### Dataset content
━━━━━━━━━━

-- ==== Sys2Proof/Laws/Store.lean ====
section
/-! SUPPORT. The stored values: reading after writing, and the canonical form, which every operation keeps. -/

namespace Sys2Proof.Machine

@[simp] theorem cell_key_mk (reg lo : Nat) (v : Word) : Cell.key ⟨reg, lo, v⟩ = (reg, lo) := rfl

theorem keyLt_iff (a b : Nat × Nat) : keyLt a b = true ↔ a.1 < b.1 ∨ (a.1 = b.1 ∧ a.2 < b.2) := by
  simp [keyLt]

theorem keyLt_irrefl (a : Nat × Nat) : ¬ keyLt a a = true := by
  rw [keyLt_iff]; omega

theorem keyLt_trans {a b c : Nat × Nat} (h : keyLt a b = true) (k : keyLt b c = true) : keyLt a c = true := by
  rw [keyLt_iff] at *; omega

theorem keyLt_total {a b : Nat × Nat} (h : a ≠ b) (k : ¬ keyLt a b = true) : keyLt b a = true := by
  rw [keyLt_iff] at *
  have : ¬ (a.1 = b.1 ∧ a.2 = b.2) := fun e => h (Prod.ext e.1 e.2)
  omega

/-! ### Reading and writing -/

@[simp] theorem val_put_self (vals : Store) (reg lo : Nat) (v : Word) : (vals.put reg lo v).val reg lo = v := by
  induction vals with
  | nil => simp [Store.put, Store.val]
  | cons c cs ih =>
    rw [Store.put]
    split
    · simp [Store.val]
    · split
      · simp [Store.val]
      · rename_i h _; simp [Store.val, h, ih]

theorem val_put_of_ne (vals : Store) {reg lo reg' lo' : Nat} (v : Word) (h : (reg', lo') ≠ (reg, lo)) :
    (vals.put reg lo v).val reg' lo' = vals.val reg' lo' := by
  induction vals with
  | nil => simp [Store.put, Store.val, h.symm]
  | cons c cs ih =>
    rw [Store.put]
    split
    · rename_i hk; simp [Store.val, hk, h.symm]
    · split
      · simp [Store.val, h.symm]
      · simp [Store.val, ih]

/-- Reading any place after a write. -/
theorem val_put (vals : Store) (reg lo reg' lo' : Nat) (v : Word) :
    (vals.put reg lo v).val reg' lo' = if (reg', lo') = (reg, lo) then v else vals.val reg' lo' := by
  split
  · rename_i h; cases h; exact val_put_self ..
  · rename_i h; exact val_put_of_ne vals v h

/-! ### The canonical form -/

theorem store_wf_iff (vals : Store) : vals.wf = true ↔ (vals.map Cell.key).Pairwise (keyLt · · = true) := by
  induction vals with
  | nil => simp [Store.wf]
  | cons c cs ih =>
    cases cs with
    | nil => simp [Store.wf]
    | cons d ds =>
      have hc : (c :: d :: ds).map Cell.key = c.key :: (d :: ds).map Cell.key := rfl
      rw [Store.wf, Bool.and_eq_true, ih, hc, List.pairwise_cons]
      refine and_congr_left fun hp => ?_
      constructor
      · intro h k hk
        rw [List.map_cons, List.mem_cons] at hk
        rcases hk with rfl | hk
        · exact h
        · rw [List.map_cons, List.pairwise_cons] at hp
          exact keyLt_trans h (hp.1 k hk)
      · intro h; exact h _ (by simp)

theorem keys_put_subset (vals : Store) (reg lo : Nat) (v : Word) (k : Nat × Nat) :
    k ∈ (vals.put reg lo v).map Cell.key ↔ k = (reg, lo) ∨ k ∈ vals.map Cell.key := by
  induction vals with
  | nil => simp [Store.put]
  | cons c cs ih =>
    rw [Store.put]
    split
    · rename_i h; simp [h]
    · split
      · simp
      · rw [List.map_cons, List.mem_cons, ih, List.map_cons, List.mem_cons]; tauto

/-- A write keeps the canonical form. -/
theorem store_wf_put {vals : Store} (h : vals.wf = true) (reg lo : Nat) (v : Word) :
    (vals.put reg lo v).wf = true := by
  rw [store_wf_iff] at *
  induction vals with
  | nil => simp [Store.put]
  | cons c cs ih =>
    rw [List.map_cons, List.pairwise_cons] at h
    rw [Store.put]
    split
    · rename_i hk
      rw [List.map_cons, List.pairwise_cons]
      rw [hk] at h; exact h
    · rename_i hne
      split
      · rename_i hlt
        rw [List.map_cons, List.map_cons, List.pairwise_cons, List.pairwise_cons]
        refine ⟨?_, h⟩
        intro k hk
        rcases List.mem_cons.1 hk with rfl | hk
        · exact hlt
        · exact keyLt_trans hlt (h.1 k hk)
      · rename_i hnlt
        rw [List.map_cons, List.pairwise_cons]
        refine ⟨?_, ih h.2⟩
        intro k hk
        rcases (keys_put_subset cs reg lo v k).1 hk with rfl | hk
        · exact keyLt_total (fun e => hne e.symm) hnlt
        · exact h.1 k hk

/-- A write to a listed place changes no key. -/
theorem keys_put_of_mem {vals : Store} (h : vals.wf = true) {reg lo : Nat} (v : Word)
    (hk : (reg, lo) ∈ vals.map Cell.key) : (vals.put reg lo v).map Cell.key = vals.map Cell.key := by
  rw [store_wf_iff] at h
  induction vals with
  | nil => simp at hk
  | cons c cs ih =>
    rw [List.map_cons, List.pairwise_cons] at h
    rw [Store.put]
    split
    · rename_i e; simp [e]
    · rename_i hne
      have hm : (reg, lo) ∈ cs.map Cell.key := by
        rcases List.mem_cons.1 hk with e | e
        · exact absurd e.symm hne
        · exact e
      rw [if_neg]
      · rw [List.map_cons, ih h.2 hm, List.map_cons]
      · intro hlt
        exact keyLt_irrefl _ (keyLt_trans hlt (h.1 _ hm))

/-- Two canonical stores with the same keys and the same values are equal. -/
theorem store_ext {a b : Store} (ha : a.wf = true) (hk : a.map Cell.key = b.map Cell.key)
    (hv : ∀ k ∈ a.map Cell.key, a.val k.1 k.2 = b.val k.1 k.2) : a = b := by
  rw [store_wf_iff] at ha
  induction a generalizing b with
  | nil => simpa using hk.symm
  | cons c cs ih =>
    cases b with
    | nil => simp at hk
    | cons d ds =>
      rw [List.map_cons, List.map_cons, List.cons.injEq] at hk
      rw [List.map_cons, List.pairwise_cons] at ha
      obtain ⟨cr, cl, cv⟩ := c
      obtain ⟨dr, dl, dv⟩ := d
      simp only [cell_key_mk] at hk ha hv
      obtain ⟨hk1, hk2⟩ := hk
      cases hk1
      have hvv := hv (cr, cl) (by simp)
      simp only [Store.val, cell_key_mk, if_true] at hvv
      subst hvv
      rw [ih ha.2 hk2 (fun k hm => ?_)]
      have hne : ¬ ((cr, cl) = k) := fun e => keyLt_irrefl _ (by have := ha.1 k hm; rwa [e] at this)
      have := hv k (by simp [hm])
      simpa [Store.val, hne] using this

/-! ### Reset -/

/-- What RegReset leaves at any place: the reset slice of the last listed field there (41_register_ops.md R166). -/
theorem val_regReset_of_not_mem (d : RegDecl) (fs : List FieldDecl) (vals : Store) (reg lo : Nat)
    (h : reg ≠ d.offset ∨ ∀ f ∈ fs, f.lo ≠ lo) : (regReset d fs vals).val reg lo = vals.val reg lo := by
  induction fs generalizing vals with
  | nil => rfl
  | cons f fs ih =>
    rw [regReset, ih]
    · refine val_put_of_ne vals _ ?_
      intro e; cases e
      rcases h with h | h
      · exact h rfl
      · exact h f (by simp) rfl
    · rcases h with h | h
      · exact .inl h
      · exact .inr fun g hg => h g (by simp [hg])

theorem val_regReset_of_mem (d : RegDecl) (fs : List FieldDecl) (vals : Store) {f : FieldDecl} (hf : f ∈ fs)
    (hd : fs.Pairwise (fun a b => a.lo ≠ b.lo)) : (regReset d fs vals).val d.offset f.lo = resetSlice d f := by
  induction fs generalizing vals with
  | nil => simp at hf
  | cons g gs ih =>
    rw [List.pairwise_cons] at hd
    rw [regReset]
    rcases List.mem_cons.1 hf with rfl | hf
    · rw [val_regReset_of_not_mem]
      · exact val_put_self ..
      · exact .inr fun g hg => (hd.1 g hg).symm
    · exact ih _ hf hd.2

theorem store_wf_regReset (d : RegDecl) (fs : List FieldDecl) {vals : Store} (h : vals.wf = true) :
    (regReset d fs vals).wf = true := by
  induction fs generalizing vals with
  | nil => exact h
  | cons f fs ih => exact ih (store_wf_put h ..)

theorem store_wf_resetRegs (W : Nat) (ds : List RegDecl) {vals : Store} (h : vals.wf = true) :
    (resetRegs W ds vals).wf = true := by
  induction ds generalizing vals with
  | nil => exact h
  | cons d ds ih => exact ih (store_wf_regReset d _ h)

/-- A bank starts with its store in canonical form. -/
theorem store_wf_powerOn (sch : Schema) : (powerOnVals sch).wf = true := store_wf_resetRegs _ _ rfl

end Sys2Proof.Machine
end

━━━━━━━━━━

### Work item
Once you have found every line above holding the word "values", copy those lines.

### Solution for this problem
/-! SUPPORT. The stored values: reading after writing, and the canonical form, which every operation keeps. -/
/-- Two canonical stores with the same keys and the same values are equal. -/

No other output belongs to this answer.